# WHAT YOU HAVE TO DO
In the records below, find the line that contains "wrote : List Bool := List.replicate 8 false" and the line that contains "drven : Bool := false". Set down exactly those lines and every line between them, and nothing more.

# GIVEN ENTRIES
>>>
/-- One line of the track table that a snapshot carries (R374). -/
structure TrackLine where
  number : Nat
  generation : Nat
  x : List Rat
  at' : Int
  deriving DecidableEq, Repr

/-- The cycle snapshot (R299): the CONFIRMED tracks of the latest processing
(R374), which sources are expected and which time-suspect, the last GNSS products of both twins that the set
holds (R27, R240), and the samples. -/
structure Snapshot where
  tracks : List TrackLine := []
  expected : List Bool := []
  suspect : List Bool := []
  products : List Product := []
  t0 : Int := 0
  horizon : Int := 0
  samples : List Sample := []
  targets : List TargetPacket := []
  deriving DecidableEq, Repr

/-- Alignment buffer and reference quality (chapter 8). -/
structure Align where
  sources : List Source := List.replicate 22 {}
  slots : List TestRun := List.replicate 12 {}
  sensors : List TestRun := List.replicate 10 {}
  /-- GNSS attitude products waiting for the snapshot. -/
  attitude : List Sample := []
  /-- Target packets committed since the last freeze (R358). -/
  targets : List TargetPacket := []
  snap : Snapshot := {}
  frozen : Bool := false
  deriving DecidableEq, Repr

/-- A usable raw GNSS entry (R326, R327): channel, satellite as in 3100h:03, flags, slip count, pseudorange and carrier in
metres, C/N0 in dB-Hz, and whether its multipath flag is set. -/
structure RawEntry where
  channel : Nat
  sat : Nat
  flags : Nat
  slips : Nat
  range : Rat
  carrier : Rat
  hz : Int
  cn0 : Rat
  multipath : Bool
  deriving DecidableEq, Repr

/-- What P0 keeps of one horizon for retrodiction (R339): instant, state, covariance, and the accumulated product of
(I - K H) Φ over the later steps. -/
structure Horizon where
  instant : Int
  x : List Rat
  p : List (List Rat)
  acc : List (List Rat)
  deriving DecidableEq, Repr

/-- The vessel state estimator (chapter 9): 66 states, their covariance, and the instant they refer to. -/
structure Est where
  x : List Rat := []
  p : List (List Rat) := []
  at' : Int := 0
  /-- The prediction to T0 that is published (R323). -/
  x0 : List Rat := []
  horizons : List Horizon := []
  deferred : List Sample := []
  convRun : Nat := 0
  /-- A heading has been fused since INIT was entered. -/
  headed : Bool := false
  lastFix : Option Int := none
  drFrom : Option Int := none
  lastAttFused : Option Int := none
  primary : Nat := 0
  teamTwinB : Bool := false
  frozen : Bool := false
  rates : List (Int × Rat) := []
  /-- Wind force of the previous cycle (R321, R404). -/
  tauWind : List Rat := [0, 0, 0]
  /-- Thrust in body force as last reported by each worker pair's thrusters (R321). -/
  thrust : List (List Rat) := []
  commitDue : Bool := false
  geomCleared : List Nat := []
  lastWarm : Nat := 0
  deriving DecidableEq, Repr

/-- A track that is not FREE (R365 to R369): relative position and velocity in metres, their covariance, and its counts; its
other values stand in 4310h + t. -/
structure Track where
  x : List Rat := []
  p : List (List Rat) := []
  at' : Int := 0
  lastHit : Int := 0
  scans : Nat := 0
  deriving DecidableEq, Repr

/-- A combined solution as the track processor keeps it: whether twin B formed it, instant, latitude, longitude, fix type (R362). -/
structure OwnFix where
  twinB : Bool
  at' : Int
  lat : Int
  lon : Int
  fix : Nat
  deriving DecidableEq, Repr

/-- Relative targets and tracks (chapter 10). -/
structure Tracks where
  tracks : List Track := List.replicate 64 {}
  /-- FREE numbers, longest free first (R367). -/
  free : List Nat := List.range 64
  /-- Scans and broadcast detections that wait (R360, R364). -/
  waiting : List TargetPacket := []
  gyros : List Sample := []
  /-- Combined solutions of the last snapshots (R362). -/
  combined : List OwnFix := []
  table : List TrackLine := []
  doneFor : Int := 0
  deriving DecidableEq, Repr

/-- One axis of the reference model: position, velocity, acceleration, in m or degrees and seconds (R393). -/
structure RefAxis where
  x : Rat := 0
  v : Rat := 0
  a : Rat := 0
  deriving DecidableEq, Repr

/-- The mode and set-points kept for auto-resume (R100): the mode, the target track, and 5010h:03 to 5010h:0B with the set-point
origin 5010h:0F and 5010h:10, in that order. -/
structure KeptMode where
  mode : Nat
  track : Nat
  setPoints : List Int
  deriving DecidableEq, Repr

/-- Modes, reference model and engine (chapter 11); the mode itself stands in 5000h:01. -/
structure Control where
  /-- T0 of the running cycle in TAI ns, and whether one has begun since start-up. -/
  t0 : Int := 0
  cycling : Bool := false
  supervised : Bool := false
  demanded : Bool := false
  allocated : Bool := false
  /-- Cycles since the mode in force was entered; the cycle of entry counts 0 (R616). -/
  cyclesInMode : Nat := 0
  north : RefAxis := {}
  east : RefAxis := {}
  heading : RefAxis := {}
  shareN : Rat := 707 / 1000
  shareE : Rat := 707 / 1000
  /-- Effective horizontal set-point in mm as last judged (R394), the direction of the running leg (R397). -/
  lastSet : Option (Int × Int) := none
  legHeading : Option Rat := none
  /-- Integrators of the mode in force and, while blending, of the mode it replaces (R410). -/
  integ : List Rat := [0, 0, 0]
  oldInteg : List Rat := [0, 0, 0]
  oldMode : Nat := 1
  blendN : Nat := 0
  blendK : Nat := 0
  /-- τ_old held at the frozen demand of a forced change (R411). -/
  frozenOld : Option (List Rat) := none
  /-- Demanded force of the last finished program: X kN, Y kN, N kN·m. -/
  demand : List Rat := [0, 0, 0]
  /-- The demanded force before it, and the instant at which it is ready (R39, R413). -/
  demandBefore : List Rat := [0, 0, 0]
  demandAt : Int := 0
  /-- Sign of the clamp that acted on each axis in the previous cycle (R403). -/
  clampSign : List Int := [0, 0, 0]
  /-- Joystick: receipt instant of the latest write a set has carried, and HOLD-READY (R390), in TAI ns. -/
  joyAt : Option Int := none
  readyAt : Int := 0
  windBadFrom : Option Int := none
  windFade : Rat := 1
  /-- Track and generation that the last accepted request for TGT named (R399). -/
  tgtTrack : Nat := 0
  tgtGeneration : Nat := 0
  /-- Values of the set-point origin before this boundary's writes (R392). -/
  origin : Int × Int := (0, 0)
  /-- A resume that waits for its boundary (R99, R101). -/
  resume : Option KeptMode := none
  /-- Grid point the running cycle or a step consumed last (R130), and whether the set of the running cycle has been executed. -/
  gridAt : Int := 0
  worked : Bool := false
  deriving DecidableEq, Repr

/-- What Capstan keeps between cycles (chapter 12); the previous commands stand in 5100h. -/
structure Alloc where
  /-- Type with which each thruster was allocated in the previous cycle, 0 when it was not. -/
  types : List Nat := List.replicate 32 0
  /-- PBTRIP as its filter holds it, and as the previous snapshot showed it; true is energised (R447). -/
  level : List Bool := List.replicate 8 true
  snap : List Bool := List.replicate 8 true
  reduced : List Bool := List.replicate 8 false
  wrote : List Bool := List.replicate 8 false
  past : List Bool := List.replicate 8 false
  deriving DecidableEq, Repr

/-- One local thruster of a worker between samples (chapter 13): angles in 2^-32 turn, other values with 16 fractional bits;
its state stands in 6080h+j:01. -/
structure Thruster where
  alphaS : Nat := 0
  alphaHat : Nat := 0
  /-- Last α_c applied of an allocated entry (2^-32 turn), and the entry applied last with its cycle number (R487). -/
  alphaC : Nat := 0
  entry : CmdEntry := {}
  entryCycle : Option Nat := none
  omega : Int := 0
  ia : Int := 0
  iy : Int := 0
  ys : Int := 0
  yHat : Int := 0
  current : Int := 0
  ua : Int := 0
  uy : Int := 0
  /-- Sign of the clamp that acted on each loop output in the previous period (R492). -/
  signA : Int := 0
  signY : Int := 0
  invalidRun : Nat := 0
  validRun : Nat := 0
  /-- Entry to the state in force, set-point at entry to STALE-RAMP, since when y_s is zero, since when DRVFB is low. -/
  stateFrom : Nat := 0
  ramp : Int := 0
  zeroFrom : Option Nat := none
  lowFrom : Option Nat := none
  drvfb : Bool := false
  drven : Bool := false
  /-- P5 holds DRVEN and the SF-C outputs off (R620). -/
  forced : Bool := false
  /-- A timed row of Table 13-3 was taken at the sample that opens next. -/
  stepped : Bool := false
  deriving DecidableEq, Repr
<<<
# SOLUTION TO THE EXERCISE
  wrote : List Bool := List.replicate 8 false
  past : List Bool := List.replicate 8 false
  deriving DecidableEq, Repr

/-- One local thruster of a worker between samples (chapter 13): angles in 2^-32 turn, other values with 16 fractional bits;
its state stands in 6080h+j:01. -/
structure Thruster where
  alphaS : Nat := 0
  alphaHat : Nat := 0
  /-- Last α_c applied of an allocated entry (2^-32 turn), and the entry applied last with its cycle number (R487). -/
  alphaC : Nat := 0
  entry : CmdEntry := {}
  entryCycle : Option Nat := none
  omega : Int := 0
  ia : Int := 0
  iy : Int := 0
  ys : Int := 0
  yHat : Int := 0
  current : Int := 0
  ua : Int := 0
  uy : Int := 0
  /-- Sign of the clamp that acted on each loop output in the previous period (R492). -/
  signA : Int := 0
  signY : Int := 0
  invalidRun : Nat := 0
  validRun : Nat := 0
  /-- Entry to the state in force, set-point at entry to STALE-RAMP, since when y_s is zero, since when DRVFB is low. -/
  stateFrom : Nat := 0
  ramp : Int := 0
  zeroFrom : Option Nat := none
  lowFrom : Option Nat := none
  drvfb : Bool := false
  drven : Bool := false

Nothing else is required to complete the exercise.